Collected data entries:
· · ·
/-! ### The two formats -/

theorem wellFormed_req_or_cmd (i : Instr) : i.wellFormed .req = true ∨ i.wellFormed .cmd = true := by
  simp only [Instr.wellFormed, decide_eq_true_eq]
  cases i.format
  · exact .inl rfl
  · exact .inr rfl

/-- R34: OPSEL selects operations alone. -/
theorem wellFormed_of_operationOf {opsel arg : Byte} {i : Instr} (h : operationOf opsel arg = some i) :
    i.wellFormed .req = true := by
  unfold operationOf at h
  split at h
  case h_11 => cases h
  all_goals
    obtain rfl := Option.some.inj h
    rfl

theorem wellFormed_of_decodeReq {w : Word} {i : Instr} (h : decodeReq w = .ok i) : i.wellFormed .req = true := by
  unfold decodeReq at h
  split at h
  case h_1 j hj =>
    obtain rfl := Except.ok.inj h
    exact wellFormed_of_operationOf hj
  case h_2 => cases h

/-- R40: every row of the command table is a command word beside its own code. -/
theorem wellFormed_encode_of_mem_commandTable :
    ∀ row ∈ commandTable, row.2.wellFormed .cmd = true ∧ encode row.2 = row.1 := by
  decide

theorem wellFormed_encode_of_decodeCmd {w : Word} {i : Instr} (h : decodeCmd w = .ok i) :
    i.wellFormed .cmd = true ∧ encode i = w := by
  unfold decodeCmd at h
  split at h
  case h_1 j hj =>
    obtain rfl := Except.ok.inj h
    obtain ⟨before, rest, htable, -⟩ := List.lookup_eq_some_iff.mp hj
    exact wellFormed_encode_of_mem_commandTable (w, j) (by simp [htable])
  case h_2 => cases h

/-! ### A busy block runs to its one response -/

/-- What is left of the running operation ends in giving one response, and nothing on the way writes REP_MODE, takes
from the host or responds. -/
def RunsToResponse (c : Config) (s : State) : Prop :=
  ∃ p : Response × State, finish c s = give p ∧ p.2.repMode = s.repMode ∧ p.2.host = s.host ∧
    p.2.responses = s.responses

theorem RunsToResponse.of_finish_eq {c : Config} {s t : State} (ht : RunsToResponse c t)
    (hfinish : finish c s = finish c t) (hmode : t.repMode = s.repMode) (hhost : t.host = s.host)
    (hresp : t.responses = s.responses) : RunsToResponse c s := by
  obtain ⟨p, hp, hpmode, hphost, hpresp⟩ := ht
  exact ⟨p, hfinish.trans hp, hpmode.trans hmode, hphost.trans hhost, hpresp.trans hresp⟩

theorem runsToResponse_answer {s : State} {r : Response} (c : Config) (h : s.pos = .answer r) : RunsToResponse c s :=
  ⟨(r, s), finish_answer c h, rfl, rfl, rfl⟩

theorem runsToResponse_read {s : State} {kind : ReadKind} (c : Config) (h : s.pos = .read kind) :
    RunsToResponse c s :=
  ⟨_, finish_read c h, by simp [readWords_state], by simp [readWords_state], by simp [readWords_state]⟩

theorem runsToResponse_delay {s : State} {us : Nat} {kind : ReadKind} (c : Config) (h : s.pos = .delay us kind) :
    RunsToResponse c s :=
  (runsToResponse_read c rfl).of_finish_eq (finish_delay c h) rfl rfl rfl

theorem runsToResponse_command {s : State} {w : Word} {after : AfterCommand} (c : Config)
    (h : s.pos = .command w after) : RunsToResponse c s := by
  have hsend := finish_command c h
  cases after with
  | respond => exact (runsToResponse_answer c (prepare_pos _)).of_finish_eq hsend rfl rfl rfl
  | read us kind =>
    by_cases hw : s.engine.writeStatus = c.stOk
    · rw [sendCommand_read_ok w us kind hw] at hsend
      exact (runsToResponse_delay c rfl).of_finish_eq hsend rfl rfl rfl
    · rw [sendCommand_read_fail w us kind hw] at hsend
      exact (runsToResponse_answer c (prepare_pos _)).of_finish_eq hsend (by simp) (by simp) (by simp)

theorem runsToResponse_of_busy {s : State} (c : Config) (h : s.busy = true) : RunsToResponse c s := by
  rw [busy_eq_true_iff] at h
  cases hpos : s.pos with
  | idle => exact absurd hpos h
  | command w after => exact runsToResponse_command c hpos
  | delay us kind => exact runsToResponse_delay c hpos
  | read kind => exact runsToResponse_read c hpos
  | answer r => exact runsToResponse_answer c hpos

/-- The rest of an operation writes no REP_MODE, wherever the block stands. -/
@[simp] theorem finish_repMode (c : Config) (s : State) : (finish c s).repMode = s.repMode := by
  cases h : s.busy
  · rw [finish_idle c ((busy_eq_false_iff s).mp h)]
  · obtain ⟨p, hp, hmode, -, -⟩ := runsToResponse_of_busy c h
    rw [hp, give_repMode, hmode]

/-! ### Acceptance -/

theorem accept_busy (c : Config) {i : Instr} (s : State) (h : i.wellFormed .req = true) :
    (accept c i s).busy = true := by
  cases i with
  | probe | setRep | startMeas | readMeas | measBlocking | heaterOn | heaterOff | readSerial | getVersion | getAddr =>
    rfl
  | _ => cases h

/-- R11: acceptance writes REP_MODE for SET_REP alone. -/
theorem accept_repMode (c : Config) (i : Instr) (s : State) :
    (accept c i s).repMode = s.repMode ∨ ∃ arg, i = .setRep arg ∧ (accept c i s).repMode = decodeRep arg := by
  cases i with
  | setRep arg => exact .inr ⟨arg, rfl, rfl⟩
  | _ => exact .inl rfl

/-! ### A meaning is acceptance, then the micro-steps -/

theorem finish_at_read (c : Config) (kind : ReadKind) (s : State) :
    finish c { s with pos := .read kind }
      = give (readResponse c kind (readWords c kind.count s).1 (readWords c kind.count s).2) := by
  rw [finish_read c rfl, readWords_eq, readWords_eq]
  cases kind <;> cases readOutcome c _ s.engine <;> rfl

theorem finish_at_command_respond (c : Config) (w : Word) (s : State) :
    finish c { s with pos := .command w .respond } = give (commandOnly c w s) := by
  rw [finish_command c rfl, sendCommand_respond, finish_answer c rfl]
  rfl

/-- R55: a command that a read follows is DELAYED_READ_CMD, then the response. -/
theorem finish_at_command_read (c : Config) (w : Word) (us : Nat) (kind : ReadKind) (s : State) :
    finish c { s with pos := .command w (.read us kind) }
      = give (readResponse c kind (delayedReadCmd c w us kind.count s).1
          (delayedReadCmd c w us kind.count s).2) := by
  rw [finish_command c rfl]
  by_cases hw : s.engine.writeStatus = c.stOk
  · rw [sendCommand_read_ok (s := { s with pos := .command w (.read us kind) }) w us kind hw,
      finish_delay c rfl, delayedReadCmd_ok w us kind.count hw, ← finish_at_read]
    rfl
  · rw [sendCommand_read_fail (s := { s with pos := .command w (.read us kind) }) w us kind hw,
      finish_answer c rfl, delayedReadCmd_fail w us kind.count hw]
    cases kind <;> rfl

/-- R63: MEAS_BLOCKING is a delayed read of the measurement command. -/
theorem measBlocking_eq (c : Config) (s : State) :
    measBlocking c s = readResponse c .temp
      (delayedReadCmd c (measCmd c s.repMode) c.measDurationUs .one s).1
      (delayedReadCmd c (measCmd c s.repMode) c.measDurationUs .one s).2 := by
  by_cases hw : s.engine.writeStatus = c.stOk
  · rw [delayedReadCmd_ok _ _ _ hw]
    simp [measBlocking, startMeas, hw, readMeas, readResponse]
  · rw [delayedReadCmd_fail _ _ _ hw]
    simp [measBlocking, startMeas, hw, readResponse]

/-- R27: the meaning of an operation at an idle block is accepting it and running the micro-steps to the response. -/
theorem exec_request {i : Instr} {s : State} (hi : i.wellFormed .req = true) (hs : s.busy = false) :
    exec i s = .next (finish built (accept built i s)) := by
  cases i with
  | probe => rw [exec_probe_idle hs, accept, finish_at_command_read]; rfl
  | setRep arg => rw [exec_setRep_idle arg hs, accept, finish_answer _ rfl]; rfl
  | startMeas => rw [exec_startMeas_idle hs, accept, finish_at_command_respond]
  | readMeas => rw [exec_readMeas_idle hs, accept, finish_at_read]; rfl
  | measBlocking => rw [exec_measBlocking_idle hs, accept, finish_at_command_read, measBlocking_eq]; rfl
  | heaterOn => rw [exec_heaterOn_idle hs, accept, finish_at_command_respond]
  | heaterOff => rw [exec_heaterOff_idle hs, accept, finish_at_command_respond]
  | readSerial => rw [exec_readSerial_idle hs, accept, finish_at_command_read]; rfl
  | getVersion => rw [exec_getVersion_idle hs, accept, finish_answer _ rfl]; rfl
  | getAddr => rw [exec_getAddr_idle hs, accept, finish_answer _ rfl]; rfl
  | _ => cases hi

theorem exec_request_busy {i : Instr} {s : State} (hi : i.wellFormed .req = true) (hs : s.busy = true) :
    exec i s = .refused .requestWhileBusy := by
  cases i with
  | probe | setRep | startMeas | readMeas | measBlocking | heaterOn | heaterOff | readSerial | getVersion | getAddr =>
    simp only [exec, execProbe, execSetRep, execStartMeas, execReadMeas, execMeasBlocking, execHeaterOn,
      execHeaterOff, execReadSerial, execGetVersion, execGetAddr, onHostPort_busy _ hs]
  | _ => cases hi

theorem atCommandPhase_refused {s : State} (code : Word) (h : ∀ w after, s.pos ≠ .command w after) :
    atCommandPhase code s = .refused .commandOutsideOperation := by
  unfold atCommandPhase
  split
  case h_1 w after hpos => exact absurd hpos (h w after)
  all_goals rfl

/-- A decoded command word is WRITE_CMD of the word the block stands before. -/
theorem exec_decodedCommand {s : State} {w : Word} {after : AfterCommand} {i : Instr} (hpos : s.pos = .command w after)
    (hi : decodeCmd w = .ok i) : exec i s = .next (sendCommand built w after s) := by
  obtain ⟨hcmd, rfl⟩ := wellFormed_encode_of_decodeCmd hi
  rw [exec_command i s hcmd, atCommandPhase_command _ hpos]

/-! ### What a step does, by where the block stands and what the host gives -/

theorem step_busy_reset {s : State} (hs : s.busy = true) (hhost : s.host.head? = some .reset) :
    step s = .refused .resetWhileBusy := by
  simp [step, stepBlock, hs, hhost]

/-- A busy block with no reset before it runs to its response: a command word is sent as it stands, whether the table
lists it or not. -/
theorem step_busy {s : State} (hs : s.busy = true) (hhost : s.host.head? ≠ some .reset) :
    step s = .next (finish built s) := by
  have hstep : step s = stepBusy s := by simp [step, stepBlock, hs, hhost]
  rw [hstep]
  unfold stepBusy
  split
  case h_1 w after hpos =>
    rw [finish_command built hpos]
    split
    case h_1 i hi => rw [exec_decodedCommand hpos hi]; rfl
    case h_2 => rfl
  all_goals rfl

theorem step_idle {s : State} (hs : s.busy = false) : step s = stepIdle s := by
  simp [step, stepBlock, hs]

theorem step_waiting {s : State} (hs : s.busy = false) (hhost : s.host = []) : step s = .next s := by
  simp [step_idle hs, stepIdle, hhost]

theorem step_reset {s : State} {rest : List HostInput} (hs : s.busy = false) (hhost : s.host = .reset :: rest) :
    step s = .next (resetBlock { s with host := rest }) := by
  simp [step_idle hs, stepIdle, hhost]

theorem step_reserved {s : State} {w : Word} {rest : List HostInput} {e : DecodeError} (hs : s.busy = false)
    (hhost : s.host = .request w :: rest) (he : decodeReq w = .error e) :
    step s = .refused (.reservedRequest w) := by
  simp [step_idle hs, stepIdle, hhost, he]

theorem step_request {s : State} {w : Word} {rest : List HostInput} {i : Instr} (hs : s.busy = false)
    (hhost : s.host = .request w :: rest) (hi : decodeReq w = .ok i) :
    step s = .next (finish built (accept built i { s with host := rest })) := by
  have hexec : exec i { s with host := rest } = .next (finish built (accept built i { s with host := rest })) :=
    exec_request (wellFormed_of_decodeReq hi) hs
  simp [step_idle hs, stepIdle, hhost, hi, hexec]

end Sys2Proof.Machine
end

section
/-! SUPPORT. What no micro-step reads: REP_MODE, the trace and the responses. A state with another REP_MODE and a longer
history is a `reframe` of the first, and every operation commutes with it. -/

namespace Sys2Proof.Machine

/-- The same block with REP_MODE changed by `f`, and with the events `past` and the responses `said` before its own. -/
def State.reframe (f : RepMode → RepMode) (past : List Event) (said : List Response) (s : State) : State :=
  { s with repMode := f s.repMode, trace := past ++ s.trace, responses := said ++ s.responses }

section
variable (f : RepMode → RepMode) (past : List Event) (said : List Response) (c : Config) (s : State)

@[simp] theorem reframe_pos : (s.reframe f past said).pos = s.pos := rfl
@[simp] theorem reframe_engine : (s.reframe f past said).engine = s.engine := rfl
@[simp] theorem reframe_busy : (s.reframe f past said).busy = s.busy := rfl

/-- A state is its own history before the same state without one. -/
theorem reframe_empty_history :
    State.reframe id s.trace s.responses { s with trace := [], responses := [] } = s := by
  simp [State.reframe]

theorem give_reframe (r : Response) :
    give (r, s.reframe f past said) = (give (r, s)).reframe f past said := by
  simp [give, State.reframe]

theorem prepare_reframe (r : Response) :
    prepare (r, s.reframe f past said) = (prepare (r, s)).reframe f past said := rfl

theorem sleep_reframe (us : Nat) : sleep us (s.reframe f past said) = (sleep us s).reframe f past said := by
  simp [sleep, State.reframe]

theorem writeCmd_reframe (w : Word) :
    writeCmd c w (s.reframe f past said) = ((writeCmd c w s).1, (writeCmd c w s).2.reframe f past said) := by
  simp [writeCmd, memWrite, State.reframe]

theorem memRead_reframe (a : DevAddr) (n : Nat) :
    (memRead a n (s.reframe f past said)).2 = (memRead a n s).2.reframe f past said := by
  simp [memRead, State.reframe]

theorem readWords_reframe (count : WordCount) :
    readWords c count (s.reframe f past said)
      = ((readWords c count s).1, (readWords c count s).2.reframe f past said) := by
  rw [readWords_eq, readWords_eq, memRead_reframe, reframe_engine]

theorem readResponse_reframe (kind : ReadKind) (w : WordsOrStatus) :
    readResponse c kind w (s.reframe f past said)
      = ((readResponse c kind w s).1, (readResponse c kind w s).2.reframe f past said) := by
  cases kind <;> cases w <;> rfl

theorem sendCommand_reframe (w : Word) (after : AfterCommand) :
    sendCommand c w after (s.reframe f past said) = (sendCommand c w after s).reframe f past said := by
  cases after with
  | respond => simp only [sendCommand, writeCmd_reframe, afterCommand, prepare_reframe]
  | read us kind =>
    simp only [sendCommand, writeCmd_reframe, afterCommand, readResponse_reframe, prepare_reframe]
    split <;> rfl

theorem microStep_reframe : microStep c (s.reframe f past said) = (microStep c s).reframe f past said := by
  cases hpos : s.pos with
  | idle => rw [microStep_idle c hpos, microStep_idle c ((reframe_pos ..).trans hpos)]
  | command w after =>
    rw [microStep_command c hpos, microStep_command c ((reframe_pos ..).trans hpos), sendCommand_reframe]
  | delay us kind =>
    rw [microStep_delay c hpos, microStep_delay c ((reframe_pos ..).trans hpos), sleep_reframe]
    rfl
  | read kind =>
    rw [microStep_read c hpos, microStep_read c ((reframe_pos ..).trans hpos), readWords_reframe, readResponse_reframe,
      prepare_reframe]
  | answer r => rw [microStep_answer c hpos, microStep_answer c ((reframe_pos ..).trans hpos), give_reframe]

theorem finish_reframe : finish c (s.reframe f past said) = (finish c s).reframe f past said := by
  simp only [finish, microStep_reframe]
· · ·
Task to carry out → For the word "hfinish", return every line of the records that holds it.

Task output →
    (hfinish : finish c s = finish c t) (hmode : t.repMode = s.repMode) (hhost : t.host = s.host)
  exact ⟨p, hfinish.trans hp, hpmode.trans hmode, hphost.trans hhost, hpresp.trans hresp⟩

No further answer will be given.